ASSIGNMENT: Copy exactly the lines of the records below, and only those lines, beginning with the line that contains "error record and" and ending with the line that contains "decode [0b00010001] = .ok (.ret, []) ∧".

SUPPLIED RECORDS:
/-- After reset every cell holds MEM_INIT, a parameter (10_state.md R42, the spec's decision D4; MEM_INIT = 0
gives `State.reset`, assumption 3), and the invariant holds, whatever MEM_INIT is. -/
def Obligations.ResetMeetsInvForEveryMemInit : Prop :=
  State.resetWith (fun _ => 0) = State.reset ∧ ∀ memInit : Nat → Byte,
    Inv (State.resetWith memInit) ∧
    ∀ a, a < 256 → (State.resetWith memInit).mem.read a = memInit a

/-- The loader writes cells in LOADING, in order: "the last write stands", cells it does not name keep
their byte, and any byte loaded sets `prog_loaded` (70_reset_and_hazards.md R284). `prog_loaded` is the
spec's decision D16 (assumption 13). -/
def Obligations.LoaderLastWriteStands : Prop :=
  ∀ (s : State) (ps : List (Byte × Byte)), s.runState = .loading → s.mem.wf = true →
    (∀ a : Byte, (loadPairs s ps).mem.read a.toNat =
      match ps.reverse.find? (fun p => p.1 = a) with
      | some p => p.2
      | none => s.mem.read a.toNat) ∧
    (loadPairs s ps).progLoaded = (s.progLoaded || !ps.isEmpty) ∧
    (loadPairs s ps).x = s.x ∧ (loadPairs s ps).pc = s.pc ∧ (loadPairs s ps).out = s.out ∧
    (loadPairs s ps).runState = .loading

/-- `start` in LOADING begins the run, or ends it cleanly when nothing was loaded; elsewhere `start` and
the loader are ignored (70_reset_and_hazards.md R286, 49_core_blocks.md R215; the spec's decisions D16
and D20, assumptions 13 and 15). -/
def Obligations.StartAndLoaderOnlyInLoading : Prop :=
  ∀ s : State,
    (s.runState = .loading → s.progLoaded = true → hostStart s = { s with runState := .running }) ∧
    (s.runState = .loading → s.progLoaded = false → hostStart s = { s with runState := .halted }) ∧
    (s.runState ≠ .loading → hostStart s = s ∧ ∀ a v, loaderWrite s a v = s)

/-- Host actions keep the invariant `Inv`: pc at most 256, memory canonical and within the 256 cells, the
error record and `prog_loaded` as the run state says (10_state.md R27, R33, R37, R38, R39,
70_reset_and_hazards.md R280, R284, R286). Its clauses rest on the form memory is held in (assumption 3)
and on the spec's decisions D2, D16, D18, D19 and D20 (assumptions 4, 13 and 15). -/
def Obligations.HostActionsKeepInv : Prop :=
  ∀ (memInit : Nat → Byte) (s : State) (a : HostAction), Inv s → Inv (hostAct memInit s a)

/-- From reset, loading an instruction's bytes at address 0 and giving `start` makes the very next step
run that instruction (70_reset_and_hazards.md R282, R286, R287; the spec's decisions D5 and D16,
assumptions 4 and 15). -/
def Obligations.LoadedInstructionRunsFirst : Prop :=
  ∀ (m : OpcodeMap) (memInit : Nat → Byte) (i : Instr), m.Legal → i.wf = true →
    let loaded := loadPairs (State.resetWith memInit)
      ((encodeWith m i).mapIdx fun k v => (BitVec.ofNat 8 k, v))
    stepWith m (hostStart loaded) = exec i (hostStart loaded) ∧
    (hostStart loaded).runState = .running ∧ (hostStart loaded).pc = 0

/-! ### Encoding and decoding -/

/-- One word of each of the 13 instructions, written out from 30_encoding.md R80 and R87, decodes to the
instruction it stands for. The opcode values are the default of R87, from general knowledge (the spec's
decision D1, assumption 1). -/
def Obligations.WrittenWordsDecode : Prop :=
  decode [0b00000001] = .ok (.halt, []) ∧
  decode [0b10000010, 0b00000011, 0b11111111] = .ok (.loadImmediate 3 255, []) ∧
  decode [0b01000111, 0b00000110] = .ok (.print 6, []) ∧
  decode [0b10100000, 0b00000001, 0b00000010] = .ok (.add 1 2, []) ∧
  decode [0b10100010, 0b00000111, 0b00000000] = .ok (.multiply 7 0, []) ∧
  decode [0b01000101, 0b00000101] = .ok (.push 5, []) ∧
  decode [0b01000110, 0b00000100] = .ok (.pop 4, []) ∧
  decode [0b01010000, 0b00000001] = .ok (.call 1, []) ∧
  decode [0b00010001] = .ok (.ret, []) ∧
  decode [0b10100111, 0b00000000, 0b00000010] = .ok (.compare 0 2, []) ∧
  decode [0b01010100, 0b00000011] = .ok (.jump 3, []) ∧
  decode [0b01010101, 0b00000011] = .ok (.jumpIfEqual 3, []) ∧
  decode [0b01010110, 0b00000011] = .ok (.jumpIfNotEqual 3, [])

/-- Decoding the bytes of any well-formed instruction gives it back, with the bytes after it, under
every opcode map that meets R86 (30_encoding.md R80 to R86). -/
def Obligations.DecodeOfEncode : Prop :=
  ∀ (m : OpcodeMap) (i : Instr) (rest : List Byte), m.Legal → i.wf = true →
    decodeWith m (encodeWith m i ++ rest) = .ok (i, rest)

/-- What decodes is well formed, and its bytes are exactly those the encoder gives: no byte has a second
meaning (30_encoding.md R80, R82, R84). -/
def Obligations.EncodeOfDecode : Prop :=
  ∀ (m : OpcodeMap) (bs : List Byte) (i : Instr) (rest : List Byte),
    decodeWith m bs = .ok (i, rest) → i.wf = true ∧ bs = encodeWith m i ++ rest

/-- Of the 256 byte values 243 are illegal opcodes, 0xFF always among them (30_encoding.md R86, R88). -/
def Obligations.IllegalOpcodeCount : Prop :=
  ∀ m : OpcodeMap, m.Legal →
    ((List.range 256).filter fun b => (lookup m (BitVec.ofNat 8 b)).isNone).length = 243 ∧
    lookup m 0xFF = none

/-! ### The step -/

/-- In RUNNING exactly one next state is defined, for every state and every opcode map; in the other run
states no step is defined, and the model names the stuck state (40_step_cycle.md R101, R110,
60_exceptions.md R252; assumption 14). For PRINT this takes a sink that accepts (D17, assumption 12). -/
def Obligations.StepIsDefinedExactlyInRunning : Prop :=
  ∀ (m : OpcodeMap) (s : State),
    (s.runState = .running → ∃ t, stepWith m s = .next t ∧ ∀ u, stepWith m s = .next u → u = t) ∧
    (s.runState = .loading → stepWith m s = .fault .loading) ∧
    (s.runState = .halted → stepWith m s = .fault .halted) ∧
    (s.runState = .faulted → stepWith m s = .fault .faulted)

/-- When the bytes at the program counter decode to an instruction, a step of the running machine is that
instruction's execution, and the instruction is well formed (40_step_cycle.md R100). Nothing is added
around `exec`: each instruction writes the pc itself (R107). The last clause is the model's own look-ahead
(assumption 22, DEDUCED): `fetchBytes` is memory's bytes at pc, pc+1 and pc+2, as many as exist, whatever
the arity, where the machine reads no byte beyond it. -/
def Obligations.StepRunsDecodedInstruction : Prop :=
  ∀ (m : OpcodeMap) (s : State) (i : Instr) (rest : List Byte), s.runState = .running →
    decodeWith m (fetchBytes s) = .ok (i, rest) →
    stepWith m s = exec i s ∧ (m = defaultOpc → step s = exec i s) ∧ i.wf = true ∧
    (∀ (k : Nat) (b : Byte), (fetchBytes s)[k]? = some b ↔
      (k < 3 ∧ s.pc.toNat + k < 256 ∧ b = s.mem.read (s.pc.toNat + k)))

WORKED SOLUTION:
error record and `prog_loaded` as the run state says (10_state.md R27, R33, R37, R38, R39,
70_reset_and_hazards.md R280, R284, R286). Its clauses rest on the form memory is held in (assumption 3)
and on the spec's decisions D2, D16, D18, D19 and D20 (assumptions 4, 13 and 15). -/
def Obligations.HostActionsKeepInv : Prop :=
  ∀ (memInit : Nat → Byte) (s : State) (a : HostAction), Inv s → Inv (hostAct memInit s a)

/-- From reset, loading an instruction's bytes at address 0 and giving `start` makes the very next step
run that instruction (70_reset_and_hazards.md R282, R286, R287; the spec's decisions D5 and D16,
assumptions 4 and 15). -/
def Obligations.LoadedInstructionRunsFirst : Prop :=
  ∀ (m : OpcodeMap) (memInit : Nat → Byte) (i : Instr), m.Legal → i.wf = true →
    let loaded := loadPairs (State.resetWith memInit)
      ((encodeWith m i).mapIdx fun k v => (BitVec.ofNat 8 k, v))
    stepWith m (hostStart loaded) = exec i (hostStart loaded) ∧
    (hostStart loaded).runState = .running ∧ (hostStart loaded).pc = 0

/-! ### Encoding and decoding -/

/-- One word of each of the 13 instructions, written out from 30_encoding.md R80 and R87, decodes to the
instruction it stands for. The opcode values are the default of R87, from general knowledge (the spec's
decision D1, assumption 1). -/
def Obligations.WrittenWordsDecode : Prop :=
  decode [0b00000001] = .ok (.halt, []) ∧
  decode [0b10000010, 0b00000011, 0b11111111] = .ok (.loadImmediate 3 255, []) ∧
  decode [0b01000111, 0b00000110] = .ok (.print 6, []) ∧
  decode [0b10100000, 0b00000001, 0b00000010] = .ok (.add 1 2, []) ∧
  decode [0b10100010, 0b00000111, 0b00000000] = .ok (.multiply 7 0, []) ∧
  decode [0b01000101, 0b00000101] = .ok (.push 5, []) ∧
  decode [0b01000110, 0b00000100] = .ok (.pop 4, []) ∧
  decode [0b01010000, 0b00000001] = .ok (.call 1, []) ∧
  decode [0b00010001] = .ok (.ret, []) ∧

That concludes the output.